Hard Gels are perfect for some people and Acrylics are perfect for others. Acrylic gets a very bad reputation from poor quality salons who often are not professionally trained, do very harsh application and removal practices, have little or no hygiene/sanitation/sterilization awareness, use low cost MMA products (methyl methacrylate) and they don't ensure that clients understand any aftercare.

 

If you are getting Acrylics done by a reputable, qualified and insured Nail Tech who uses EMA products (Ethyl methacrylate)- then your nails will not be harmed.

 

12. Have Gel Powder on your nails because it is better for them

 

Before I explain this myth let me just list the main products available in Salons

 

Here are the main categories -

 

                                    Gel Polish   -   Colour applied and then cured under UV/LED light.

                                   Dip Powder -  Resin brushed directly onto the nails, then the nails

                                                                   are dipped into a powder. It does not need curing.

                                     Hard Gels   -  A Gel product applied as an overlay or to build nails

                                                                   using tips or forms. Needs curing and is not soak off.

                                 Builder Gels  - A Gel product applied as an overlay or to build nails

                                                                   using tips or forms. It is cured and can be soaked off.

                                            Acrygel -  A thick paste in a tube that is applied to the nail with

                                                                  the help of a slip solution. Needs curing. Suitability to

                                                                  soak off might varies according to different brands.

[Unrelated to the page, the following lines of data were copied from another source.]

-- ==== Sys2Proof/Certificates/Slice0/Obligations.lean ====
section
/-! DEFINITION. The statements for the provers, family by family: each says for every state, firing and operands what an instruction or a
row of the part does, where it traps, and what it leaves unchanged. -/

open Sys2Proof Sys2Proof.Machine Sys2Proof.Safety

/-! ### Registers -/

/-- R47: g0 and p0. A write to a general register is read back at its number alone, a write to g0 is discarded and g0 reads 0; p0 reads
all ones and keeps them. A predicate bit governs the 32-bit lane of its number: a narrower element takes the bit of the lane that
holds it, and a 64-bit element the bit of its lower lane. -/
def Obligations.HardwiredRegisters : Prop :=
  (∀ (r : Regs) (n m : Fin 64) (v : Dword), (r.setG n v).gr m = if m = n ∧ n ≠ 0 then v else r.gr m) ∧
  (∀ r : Regs, r.gr 0 = 0) ∧
  (∀ (r : Regs) (n m : Fin 16) (v : Dword), (r.setP n v).pr m = if m = n ∧ n ≠ 0 then v else r.pr m) ∧
  (∀ r : Regs, r.pr 0 = BitVec.allOnes 64) ∧
  (∀ (r : Regs) (v : Dword), r.setG 0 v = r) ∧ (∀ (r : Regs) (v : Dword), r.setP 0 v = r) ∧
  (∀ (p : Dword) (e : Nat), laneOn p 64 e = p.getLsbD (2 * e) ∧ laneOn p 32 e = p.getLsbD e ∧ laneOn p 16 e = p.getLsbD (e / 2) ∧
    laneOn p 8 e = p.getLsbD (e / 4))

/-! ### Scalar integer instructions (R218 to R224) -/

namespace Sys2Proof.Safety
open Sys2Proof.Machine

/-- What R218 says of an instruction that forms the exact value `v`: in range it is written with its extension; out of range it wraps, or
with SAT clamps and raises OF, which traps 0x0B when FCSR.TE enables it. -/
def deliversInt (i : Instr) (g : Guard) (op : Nat) (ty : Ty) (d : Reg) (sat : Bool) (v : Regs → Int) : Prop :=
  ty.isInt = true → ∀ s k sl f, Runs s k sl f g →
    (fits ty (v f.r) ∨ sat = false → exec i s = wrote s k sl f op (f.r.writeG d (wrapped ty (v f.r)))) ∧
    (¬ fits ty (v f.r) → sat = true → enables f.r &&& flagOF = 0 →
      exec i s = wrote s k sl f op
        ((flagged f.r flagOF).writeG d (wrapped ty (if v f.r < least ty then least ty else most ty)))) ∧
    (¬ fits ty (v f.r) → sat = true → enables f.r &&& flagOF ≠ 0 → exec i s = traps s k { code := 0x0B, fl := flagOF })

/-- An instruction that only writes a general register, with no flag and no trap. -/
def writesG (i : Instr) (g : Guard) (op : Nat) (d : Reg) (v : Regs → Dword) : Prop :=
  ∀ s k sl f, Runs s k sl f g → exec i s = wrote s k sl f op (f.r.writeG d (v f.r))

/-- A source operand. -/
def src (t : Ty) (x : Reg) (r : Regs) : Int := valueOf t (r.readG x)

/-- The 16-bit immediate as R76 extends it. -/
def immDword (t : Ty) (imm : Half) : Dword := if t.signed then imm.signExtend 64 else imm.setWidth 64

/-- DIV and REM (R219). -/
def quotient (t : Ty) (x y : Int) : Int := if y = 0 then (if t.signed then -1 else most t) else Int.tdiv x y
def remainder (x y : Int) : Int := if y = 0 then x else Int.tmod x y

/-- The pattern that an operand holds. -/
def pattern (t : Ty) (x : Reg) (r : Regs) : BitVec t.bits := (r.readG x).setWidth t.bits

/-- The relation mask of R222 for integers. -/
def relation (x y : Int) : Dword := if x < y then 1 else if x = y then 2 else 4

end Sys2Proof.Safety

/-- R211, R217, R218, R219: DIV truncates towards zero and REM takes the sign of the dividend. Division by zero gives all ones and REM
the dividend; the least value by -1 wraps to itself, or with SAT clamps to the greatest value and raises OF; no other flag and no
trap of its own. That this OF traps 0x0B where FCSR.TE enables it is a reading of R211, R217 and R218 beside R219 (log 130). Choices
of the model in it stand in the assumption log: 130. -/
def Obligations.DivisionAndRemainder : Prop :=
  (∀ x : RFields, deliversInt (.div x) x.guard 0x14 x.ty x.d x.mods.sat fun r => quotient x.ty (src x.ty x.a r) (src x.ty x.b r)) ∧
  (∀ x : RFields, deliversInt (.rem x) x.guard 0x15 x.ty x.d x.mods.sat fun r => remainder (src x.ty x.a r) (src x.ty x.b r))

/-- R218, R220, R223: the instructions that form an exact integer. R218, R220, R221, R222, R223, R224: the instructions on bit patterns,
the comparisons, SEL, the counts and LIL. R218, R221: CLZ and POPC count bits; BEXT and BINS move a bit field, and trap 0x09 with
position and length where there is none. -/
def Obligations.IntegerArithmetic : Prop :=
  (
  (∀ x : RFields, deliversInt (.add x) x.guard 0x10 x.ty x.d x.mods.sat fun r => src x.ty x.a r + src x.ty x.b r) ∧
  (∀ x : RFields, deliversInt (.sub x) x.guard 0x11 x.ty x.d x.mods.sat fun r => src x.ty x.a r - src x.ty x.b r) ∧
  (∀ x : RFields, deliversInt (.mul x) x.guard 0x12 x.ty x.d x.mods.sat fun r => src x.ty x.a r * src x.ty x.b r) ∧
  (∀ x : RFields, deliversInt (.mulh x) x.guard 0x13 x.ty x.d x.mods.sat
    fun r => (src x.ty x.a r * src x.ty x.b r).fdiv (2 ^ x.ty.bits)) ∧
  (∀ x : RFields, deliversInt (.shl x) x.guard 0x1A x.ty x.d x.mods.sat fun r => src x.ty x.a r * 2 ^ (r.readG x.b).toNat) ∧
  (∀ x : RFields, deliversInt (.min x) x.guard 0x1E x.ty x.d x.mods.sat fun r => min (src x.ty x.a r) (src x.ty x.b r)) ∧
  (∀ x : RFields, deliversInt (.max x) x.guard 0x1F x.ty x.d x.mods.sat fun r => max (src x.ty x.a r) (src x.ty x.b r)) ∧
  (∀ x : RFields, deliversInt (.adds x) x.guard 0x26 x.ty x.d x.mods.sat
    fun r => src x.ty x.a r + src x.ty x.b r * src x.ty x.c r) ∧
  (∀ x : IFields, deliversInt (.addi x) x.guard 0x27 x.ty x.d x.mods.sat
    fun r => src x.ty x.a r + if x.ty.signed then x.imm.toInt else x.imm.toNat) ∧
  (∀ x : IFields, deliversInt (.shli x) x.guard 0x2B x.ty x.d x.mods.sat fun r => src x.ty x.a r * 2 ^ x.imm.toNat)
  ) ∧
  (
  (∀ x : RFields, writesG (.and x) x.guard 0x16 x.d fun r => extended x.ty (pattern x.ty x.a r &&& pattern x.ty x.b r)) ∧
  (∀ x : RFields, writesG (.or x) x.guard 0x17 x.d fun r => extended x.ty (pattern x.ty x.a r ||| pattern x.ty x.b r)) ∧
  (∀ x : RFields, writesG (.xor x) x.guard 0x18 x.d fun r => extended x.ty (pattern x.ty x.a r ^^^ pattern x.ty x.b r)) ∧
  (∀ x : RFields, writesG (.andn x) x.guard 0x19 x.d fun r => extended x.ty (pattern x.ty x.a r &&& ~~~(pattern x.ty x.b r))) ∧
  (∀ x : RFields, writesG (.shr x) x.guard 0x1B x.d fun r => extended x.ty (pattern x.ty x.a r >>> (r.readG x.b).toNat)) ∧
  (∀ x : RFields, writesG (.sar x) x.guard 0x1C x.d fun r => extended x.ty ((pattern x.ty x.a r).sshiftRight (r.readG x.b).toNat)) ∧
  (∀ x : RFields, writesG (.rot x) x.guard 0x1D x.d
    fun r => extended x.ty ((pattern x.ty x.a r).rotateLeft ((r.readG x.b).toNat % x.ty.bits))) ∧
  (∀ x : RFields, writesG (.cmp x) x.guard 0x20 x.d fun r => relation (src x.ty x.a r) (src x.ty x.b r)) ∧
  (∀ x : RFields, writesG (.sel x) x.guard 0x21 x.d
    fun r => extended x.ty (if pattern x.ty x.c r = 0 then pattern x.ty x.b r else pattern x.ty x.a r)) ∧
  (∀ x : IFields, writesG (.andi x) x.guard 0x28 x.d
    fun r => extended x.ty (pattern x.ty x.a r &&& (immDword x.ty x.imm).setWidth x.ty.bits)) ∧
  (∀ x : IFields, writesG (.ori x) x.guard 0x29 x.d
    fun r => extended x.ty (pattern x.ty x.a r ||| (immDword x.ty x.imm).setWidth x.ty.bits)) ∧
  (∀ x : IFields, writesG (.xori x) x.guard 0x2A x.d
    fun r => extended x.ty (pattern x.ty x.a r ^^^ (immDword x.ty x.imm).setWidth x.ty.bits)) ∧
  (∀ x : IFields, writesG (.shri x) x.guard 0x2C x.d fun r => extended x.ty (pattern x.ty x.a r >>> x.imm.toNat)) ∧
  (∀ x : IFields, writesG (.sari x) x.guard 0x2D x.d fun r => extended x.ty ((pattern x.ty x.a r).sshiftRight x.imm.toNat)) ∧
  (∀ x : IFields, writesG (.cmpi x) x.guard 0x2E x.d
    fun r => relation (src x.ty x.a r) (if x.ty.signed then x.imm.toInt else x.imm.toNat)) ∧
  (∀ x : LFields, writesG (.lil x) x.guard 0x2F x.d fun _ => x.imm.signExtend 64)
  ) ∧
  (
  (∀ (x : RFields) s k sl f, Runs s k sl f x.guard → ∃ c,
    exec (.clz x) s = wrote s k sl f 0x22 (f.r.writeG x.d (BitVec.ofNat 64 c)) ∧ c ≤ x.ty.bits ∧
    (∀ j, j < c → (pattern x.ty x.a f.r).getMsbD j = false) ∧ (c < x.ty.bits → (pattern x.ty x.a f.r).getMsbD c = true)) ∧
  (∀ (x : RFields), writesG (.popc x) x.guard 0x23 x.d
    fun r => BitVec.ofNat 64 ((List.range x.ty.bits).countP fun j => (r.readG x.a).getLsbD j)) ∧
  (∀ (x : RFields) s k sl f, Runs s k sl f x.guard →
    let pos := (f.r.readG x.b).toNat
    let len := (f.r.readG x.c).toNat
    let old := pattern x.ty x.d f.r
    let y := f.r.readG x.a
    (1 ≤ len → pos + len ≤ x.ty.bits →
      exec (.bext x) s = wrote s k sl f 0x24 (f.r.writeG x.d
        (if x.ty.signed then ((y >>> pos).setWidth len).signExtend 64 else ((y >>> pos).setWidth len).setWidth 64)) ∧
      ∃ p : BitVec x.ty.bits, exec (.bins x) s = wrote s k sl f 0x25 (f.r.writeG x.d (extended x.ty p)) ∧
        ∀ j, j < x.ty.bits → p.getLsbD j = if pos ≤ j ∧ j < pos + len then y.getLsbD (j - pos) else old.getLsbD j) ∧
    (¬ (1 ≤ len ∧ pos + len ≤ x.ty.bits) →
      exec (.bext x) s = traps s k { code := 0x09, info := f.r.readG x.b, aux := f.r.readG x.c } ∧
      exec (.bins x) s = traps s k { code := 0x09, info := f.r.readG x.b, aux := f.r.readG x.c }))
  )

/-! ### Flags and scalar floating point (R209 to R212, R225 to R232) -/

namespace Sys2Proof.Safety
open Sys2Proof.Machine

/-- A pattern and its flags, with a signalling operand marked in bit 5. -/
abbrev PatFlags := Nat × Nat

/-- A scalar instruction that delivers a pattern with flags: where its flags trap (R210, R211) it does; else it writes `ext` of the pattern,
raises the flags, and counts when it rounds stochastically. -/
def deliversPat (i : Instr) (g : Guard) (op : Nat) (d : Reg) (rm : Option Rnd) (ext : Nat → Dword) (p : Regs → PatFlags) : Prop :=
  ∀ s k sl f, Runs s k sl f g →
    let fl := (p f.r).2
    let r := (flagged f.r (BitVec.ofNat 5 fl)).writeG d (ext (p f.r).1)
    (∀ t, f.r.raise [(0, fl)] = .error (.trap t) → exec i s = traps s k t) ∧
    (f.r.raise [(0, fl)] = .ok (flagged f.r (BitVec.ofNat 5 fl)) →
      exec i s = wrote s k sl f op
        (match rm with | some m => if f.r.mode m = .sr then { r with srCount := f.r.srCount + 1 } else r | none => r))

/-- A pattern zero-extended. -/
def zeroExt (n : Nat) : Dword := BitVec.ofNat 64 n

/-- An exact result of a type, rounded once in the mode of the instruction (10 R205 to R208). -/
def roundedTo (t : Ty) (m : Mods) (e : Regs → Exact) (r : Regs) : PatFlags := (tyFmt t).result (e r) (r.mode m.rnd) m.sat (r.sr 0 0)

/-- The exact integer nearest to n/d in a mode (R205): at a tie the even one for RNE and the larger for RNA. -/
def nearest (n d q : Nat) (ties : Nat → Prop) : Prop :=
  2 * (d * q) ≤ 2 * n + d ∧ 2 * n ≤ 2 * (d * q) + d ∧ (2 * n = 2 * (d * q) + d ∨ 2 * (d * q) = 2 * n + d → ties q)

/-- The bit of R228's table for a pattern: -inf, -normal, -subnormal, -0, +0, +subnormal, +normal, +inf, signalling NaN, quiet NaN. -/
def classBit (F : FloatFmt) (x : Nat) : Nat :=
  match F.value x with
  | .inf true => 0
  | .inf false => 7
  | .nan true => 8
  | .nan false => 9
  | .num neg n _ =>
    if n = 0 then (if neg then 3 else 4)
    else if x / 2 ^ F.frac % 2 ^ F.ebits = 0 then (if neg then 2 else 5)
    else (if neg then 1 else 6)

end Sys2Proof.Safety

/-- R210, R211, R212: the flags that the elements of an instruction raise. A signalling operand traps 0x0C when SNT or TE[4] is set;
else a flag that TE enables traps 0x0B; else the flags enter FCSR.FL and the flags of the firing, and nothing else changes. The trap
names the lowest element that raised an enabled flag; where SNT alone traps and no flag is enabled, the lowest with a signalling
operand, which the model chooses (log 81). Choices of the model in it stand in the assumption log: 81. -/
def Obligations.FlagsAndTraps : Prop :=
  ∀ (r : Regs) (l : List (Nat × Nat)),
    let all := orFlags l
    let fl := BitVec.ofNat 5 all
    (all.testBit 5 = true → r.sys.fcsr.getLsbD 13 = true ∨ (enables r).getLsbD 4 = true →
      let el := if fl &&& enables r ≠ 0 then lowestWith (enables r).toNat l else lowestWith 32 l
      r.raise l = .error (.trap { code := 0x0C, fl := fl, elem := el })) ∧
    ((all.testBit 5 = false ∨ (r.sys.fcsr.getLsbD 13 = false ∧ (enables r).getLsbD 4 = false)) → fl &&& enables r ≠ 0 →
      r.raise l = .error (.trap { code := 0x0B, fl := fl, elem := lowestWith (enables r).toNat l })) ∧
    ((all.testBit 5 = false ∨ (r.sys.fcsr.getLsbD 13 = false ∧ (enables r).getLsbD 4 = false)) → fl &&& enables r = 0 →
      r.raise l = .ok (flagged r fl))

                                             Acrylic  - A brush soaked in liquid is placed in dish of powder to

                                                                   form a paste that is applied to the nail which air dries.

                                                                  These can be soaked off

 

 

 Gel Powder is not a real product.

Gel isn't a powder and powder isn't a Gel - they can't exist in one product. Even Acrygel - which does combine acrylic and gel in one product - doesn't refer to the term 'powder' at all

So, where does this myth come from?  First lets clarify that there are two types of acrylic available

 

MMA and EMA.

Poor quality salons use MMA  products to keep costs down and profits very high.

MMA is VERY cheap compared to EMA products.

MMA is not actually designed for nail use.

It is designed for and used to make dentures and replacement hip joints. This product, with its total lack of flexibility leads to severe injuries. It's inability to soak off effectively, along with the requirement to file down the nail plate down severely to ensure adhesion, has led to damaged nails and the general belief that Acrylic use is not safe.

 

Salons that don't want to use the more expensive EMA products needed to find a way to advertise the MMA powder to keep clients using it. So they gave it a new name.....'Gel Powder'.

Gels have the reputation of being higher quality, so the word "Gel" reassures worried clients. Increasing the price means that this 'Gel Powder' service seems to be a high quality service that is preferable to acrylic.

 

So the client chooses 'Gel powder' and the unlabeled products in the dishes is just the salons standard MMA Acrylic that that they have always used....and now they have got the client to pay extra to have it.

These types of salons rely on people not knowing the products - what they do and how they work.

So.....how can you get better treatments and get the right service for you?

 

Never allow a Nail Tech to use an unlabelled product during a service

Always ask for product names and research them

Protect yourself from fake products.